-- Problem to work on --
Beginning with the line that holds "or nothing -/" in the data below, give again every line through the one that holds "barrier (b : Nat)", exactly as written.

(Saved entries)
-- ==== Sys2Proof/Machine/State.lean ====
section
/-! DEFINITION. The state of the package as plain data: gangs, teams, cores, memory, caches, queues, host
interface and platform, with the state right after reset. -/

namespace Sys2Proof.Machine

/-! ## Traps and waits -/

/-- A trap as its record describes it (R326, R328, R329). -/
structure Trap where
  /-- code of R326 -/
  code : Nat
  /-- 0 to 5, or 0xFF at fetch -/
  slot : Nat := 0xFF
  /-- refusal reason (R110) -/
  reason : Nat := 0
  /-- group positions that raised it -/
  gmask : Nat := 0
  /-- offending lanes -/
  lmask : Nat := 0
  detail0 : Nat := 0
  detail1 : Nat := 0
  /-- LOG field, 32 bytes or nothing -/
  log : List Byte := []
deriving DecidableEq, Repr

/-- Why a bundle is not ready (R17). Copy deadlock (R40) tells some of these apart. -/
inductive Wait where
  /-- a source operand is empty (R26) -/
  | operand
  /-- a condition named as guard or source is pending, or a latch that the pop mask names is bound and empty
  (R25, R231) -/
  | pending
  /-- SYNC with a fixed-latency result in flight (R17) -/
  | sync
  /-- the matrix queue, divider, index port, copy unit or operand log is full -/
  | unitFull
  /-- the gang needs `n` registers that neither reserve nor pool holds (R39) -/
  | registers (n : Nat)
  /-- BARWT, or the wait of BARSYN, on a barrier (R214) -/
  | barrier (b : Nat)
  /-- HTAKE on an empty inbox slot (R253) -/
  | inboxEmpty (slot : Nat)
  /-- HGIVE or HSHARE on a full inbox slot of a gang (R252) -/
  | inboxFull (gid slot : Nat)
  /-- a fence, release or acquire in progress (R196, R281) -/
  | fence
  /-- anything else an instruction waits for -/
  | other
deriving DecidableEq, Repr

/-! ## Results in flight -/

/-- Where a fixed-latency result lands. -/
inductive RDest where
  | v (r : Nat)
  /-- FP64 pair: the value's low word to r, its high word to r + 1 (R48) -/
  | pair (r : Nat)
  /-- CVTN: bits lo to lo + width - 1 of each lane word (R172) -/
  | field (r lo width : Nat)
  | s (r : Nat)
  | p (r : Nat)
  | c (r : Nat)
  /-- WRSR (R135) -/
  | special (r : Nat)
  /-- TST: lane and first tile byte of its word (R198) -/
  | tile (words : List (Nat × Nat))
  /-- TLD into a register: lane and first tile byte, read at the landing (R198) -/
  | tileLoad (r : Nat) (words : List (Nat × Nat))
deriving DecidableEq, Repr

/-- A fixed-latency result in flight (R20, R22). -/
structure Flight where
  /-- bundle number times 8 plus the slot's place in field order -/
  seq : Nat
  unit : Slot
  /-- the beat it lands in -/
  land : Nat
  dest : RDest
  /-- lane or group position, and value -/
  vals : List (Nat × Nat)
  /-- group position and flags set at the landing (R156) -/
  flags : List (Nat × FFlags)
  /-- whether the unit's latch takes the value (R24) -/
  latch : Bool
  /-- group positions whose COLLIDE the landing sets (R182) -/
  collide : Nat
  /-- the write of an index job, which is no fixed-latency result (R179) -/
  indexed : Bool
deriving DecidableEq, Repr

/-- The destination of a long-latency operation (R25). -/
inductive LDest where
  | v (r : Nat)
  /-- an even pair, 8-byte loads (R188) -/
  | pair (r : Nat)
  | s (r : Nat)
  | c (r : Nat)
  /-- nothing is written: an access that only counts its elements -/
  | none
deriving DecidableEq, Repr

/-- A long-latency write pending (R25, R27). -/
structure Long where
  seq : Nat
  dest : LDest
  /-- values received so far: lane or group position, value -/
  vals : List (Nat × Nat)
  /-- elements still to arrive -/
  want : Nat
  /-- the cycle of the write, once everything has arrived -/
  due : Nat
  /-- the groups whose destination waits, for scalar and condition destinations -/
  groups : Nat
  /-- whether the write is an acquire at package scope (R281) -/
  acquire : Bool
  /-- the access of an operand-log entry, whose values for an ended group are discarded (R145) -/
  logged : Bool := false
deriving DecidableEq, Repr
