def execVadd (gd : Guard) (d : VReg) (a b : Operand) := vint2 gd d a b 1 fun x y => x + y
def execVsub (gd : Guard) (d : VReg) (a b : Operand) := vint2 gd d a b 1 fun x y => x - y
def execVmul (gd : Guard) (d : VReg) (a b : Operand) := vint2 gd d a b 2 fun x y => x * y
def execVmulh (gd : Guard) (d : VReg) (a b : Operand) := vint2 gd d a b 2 vmulHigh
def execVmad (gd : Guard) (d : VReg) (a b cc : Operand) :=
  laneOp gd (.v d.val) [.vec a, .vec b, .vec cc] 2 true
    (lanewise fun s c g p => ((vsrc s c g a p * vsrc s c g b p + vsrc s c g cc p).toNat, 0))
def execVand (gd : Guard) (d : VReg) (a b : Operand) := vint2 gd d a b 1 fun x y => x &&& y
def execVor (gd : Guard) (d : VReg) (a b : Operand) := vint2 gd d a b 1 fun x y => x ||| y
def execVxor (gd : Guard) (d : VReg) (a b : Operand) := vint2 gd d a b 1 fun x y => x ^^^ y
def execVshl (gd : Guard) (d : VReg) (a b : Operand) := vint2 gd d a b 1 fun x y => x <<< (y.toNat % 32)
def execVshr (gd : Guard) (d : VReg) (a b : Operand) := vint2 gd d a b 1 fun x y => x >>> (y.toNat % 32)
def execVsar (gd : Guard) (d : VReg) (a b : Operand) := vint2 gd d a b 1 fun x y => x.sshiftRight (y.toNat % 32)
/-- The lesser or greater lane under an order. -/
def lanePick (less : Word32 → Word32 → Bool) (greater : Bool) (a b : Word32) : Word32 :=
  if less a b != greater then a else b
def execVmin (gd : Guard) (d : VReg) (a b : Operand) := vint2 gd d a b 1 (lanePick BitVec.slt false)
def execVmax (gd : Guard) (d : VReg) (a b : Operand) := vint2 gd d a b 1 (lanePick BitVec.slt true)
def execVminw (gd : Guard) (d : VReg) (a b : Operand) := vint2 gd d a b 1 (lanePick BitVec.ult false)
def execVmaxw (gd : Guard) (d : VReg) (a b : Operand) := vint2 gd d a b 1 (lanePick BitVec.ult true)
def execVabs (gd : Guard) (d : VReg) (a : Operand) := vint1 gd d a vabs
def execVclz (gd : Guard) (d : VReg) (a : Operand) := vint1 gd d a fun x => BitVec.ofNat 32 (32 - bitLength x.toNat)
def execVcnt (gd : Guard) (d : VReg) (a : Operand) := vint1 gd d a fun x => BitVec.ofNat 32 (popCount x)
def execVsel (gd : Guard) (d : VReg) (a b pn : Operand) :=
  laneOp gd (.v d.val) [.vec a, .vec b] 1 true
    (lanewise fun s c g p => ((if predSrc g pn p then vsrc s c g a p else vsrc s c g b p).toNat, 0))
def execVmov (gd : Guard) (d : VReg) (a : Operand) := vint1 gd d a fun x => x
def execVli (gd : Guard) (d : VReg) (k : ImmSlot) :=
  laneOp gd (.v d.val) [] 1 true (lanewise fun _ c _ _ => (((c.imm k.val).setWidth 32).toNat, 0))

/-! ## Compares and predicate logic (R160, R161) -/

def execVceq (gd : Guard) (d : Flag) (a b : Operand) := vcmp gd d a b fun x y => x == y
def execVcne (gd : Guard) (d : Flag) (a b : Operand) := vcmp gd d a b fun x y => x != y
def execVclt (gd : Guard) (d : Flag) (a b : Operand) := vcmp gd d a b BitVec.slt
def execVcle (gd : Guard) (d : Flag) (a b : Operand) := vcmp gd d a b BitVec.sle
def execVcltw (gd : Guard) (d : Flag) (a b : Operand) := vcmp gd d a b BitVec.ult
def execVclew (gd : Guard) (d : Flag) (a b : Operand) := vcmp gd d a b BitVec.ule
def execFceq (gd : Guard) (d : Flag) (a b : Operand) := fcmp gd d a b .eq
def execFclt (gd : Guard) (d : Flag) (a b : Operand) := fcmp gd d a b .lt
def execFcle (gd : Guard) (d : Flag) (a b : Operand) := fcmp gd d a b .le
def execFcun (gd : Guard) (d : Flag) (a b : Operand) := fcmp gd d a b .un
def execDceq (gd : Guard) (d : Flag) (a b : Operand) := dcmp gd d a b .eq
def execDclt (gd : Guard) (d : Flag) (a b : Operand) := dcmp gd d a b .lt
def execDcle (gd : Guard) (d : Flag) (a b : Operand) := dcmp gd d a b .le
def execPand (gd : Guard) (d : Flag) (a b : Operand) := plogic gd d fun g p => predSrc g a p && predSrc g b p
def execPor (gd : Guard) (d : Flag) (a b : Operand) := plogic gd d fun g p => predSrc g a p || predSrc g b p
def execPxor (gd : Guard) (d : Flag) (a b : Operand) := plogic gd d fun g p => predSrc g a p != predSrc g b p
def execPandn (gd : Guard) (d : Flag) (a b : Operand) := plogic gd d fun g p => predSrc g a p && !predSrc g b p
def execPmov (gd : Guard) (d : Flag) (a : Operand) := plogic gd d fun g p => predSrc g a p

/-! ## Floating point (R162 to R167) -/

def execFadd (gd : Guard) (d : VReg) (a b : Operand) := vfp2 gd d a b 2 fun rm => fAdd fp32 rm
def execFsub (gd : Guard) (d : VReg) (a b : Operand) := vfp2 gd d a b 2 fun rm => fSub fp32 rm
def execFmul (gd : Guard) (d : VReg) (a b : Operand) := vfp2 gd d a b 2 fun rm => fMul fp32 rm
def execFfma (gd : Guard) (d : VReg) (a b c : Operand) := vfp3 gd d a b c 2 fun rm => fFma fp32 rm
def execFfms (gd : Guard) (d : VReg) (a b c : Operand) := vfp3 gd d a b c 2 fun rm => fFms fp32 rm
def execFnma (gd : Guard) (d : VReg) (a b c : Operand) := vfp3 gd d a b c 2 fun rm => fFnma fp32 rm
def execFmin (gd : Guard) (d : VReg) (a b : Operand) := vfp2 gd d a b 1 fun _ => fMinMax fp32 false
def execFmax (gd : Guard) (d : VReg) (a b : Operand) := vfp2 gd d a b 1 fun _ => fMinMax fp32 true
def execFabs (gd : Guard) (d : VReg) (a : Operand) := vfp1 gd d a 1 fun _ => fSignOp fp32 false
def execFneg (gd : Guard) (d : VReg) (a : Operand) := vfp1 gd d a 1 fun _ => fSignOp fp32 true
def execFrcp (gd : Guard) (d : VReg) (a : Operand) := vfp1 gd d a 3 fun _ => fRcp fp32
def execFrsq (gd : Guard) (d : VReg) (a : Operand) := vfp1 gd d a 3 fun _ => fRsq fp32
def execFsqrt (gd : Guard) (d : VReg) (a : Operand) := vfp1 gd d a 4 fun rm => fSqrt fp32 rm
def execFexp2 (gd : Guard) (d : VReg) (a : Operand) := vfp1 gd d a 3 fun _ => fExp2
def execFlog2 (gd : Guard) (d : VReg) (a : Operand) := vfp1 gd d a 3 fun _ => fLog2
def execFrnd (gd : Guard) (rm : Rounding) (d : VReg) (a : Operand) := vfp1 gd d a 1 fun _ => fRound fp32 rm

def execDadd (gd : Guard) (d : VReg) (a b : Operand) := dfp gd d [a, b] 4 fun rm l => fAdd fp64 rm (arg l 0) (arg l 1)
def execDsub (gd : Guard) (d : VReg) (a b : Operand) := dfp gd d [a, b] 4 fun rm l => fSub fp64 rm (arg l 0) (arg l 1)
def execDmul (gd : Guard) (d : VReg) (a b : Operand) := dfp gd d [a, b] 4 fun rm l => fMul fp64 rm (arg l 0) (arg l 1)
def execDfma (gd : Guard) (d : VReg) (a b c : Operand) :=
  dfp gd d [a, b, c] 4 fun rm l => fFma fp64 rm (arg l 0) (arg l 1) (arg l 2)
def execDrcp (gd : Guard) (d : VReg) (a : Operand) := dfp gd d [a] 4 fun _ l => fRcp fp64 (arg l 0)
def execDrsq (gd : Guard) (d : VReg) (a : Operand) := dfp gd d [a] 4 fun _ l => fRsq fp64 (arg l 0)
def execDsqrt (gd : Guard) (d : VReg) (a : Operand) := dfp gd d [a] 8 fun rm l => fSqrt fp64 rm (arg l 0)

-- Task response --
  /-- LOG field, 32 bytes or nothing -/
  log : List Byte := []
deriving DecidableEq, Repr

/-- Why a bundle is not ready (R17). Copy deadlock (R40) tells some of these apart. -/
inductive Wait where
  /-- a source operand is empty (R26) -/
  | operand
  /-- a condition named as guard or source is pending, or a latch that the pop mask names is bound and empty
  (R25, R231) -/
  | pending
  /-- SYNC with a fixed-latency result in flight (R17) -/
  | sync
  /-- the matrix queue, divider, index port, copy unit or operand log is full -/
  | unitFull
  /-- the gang needs `n` registers that neither reserve nor pool holds (R39) -/
  | registers (n : Nat)
  /-- BARWT, or the wait of BARSYN, on a barrier (R214) -/
  | barrier (b : Nat)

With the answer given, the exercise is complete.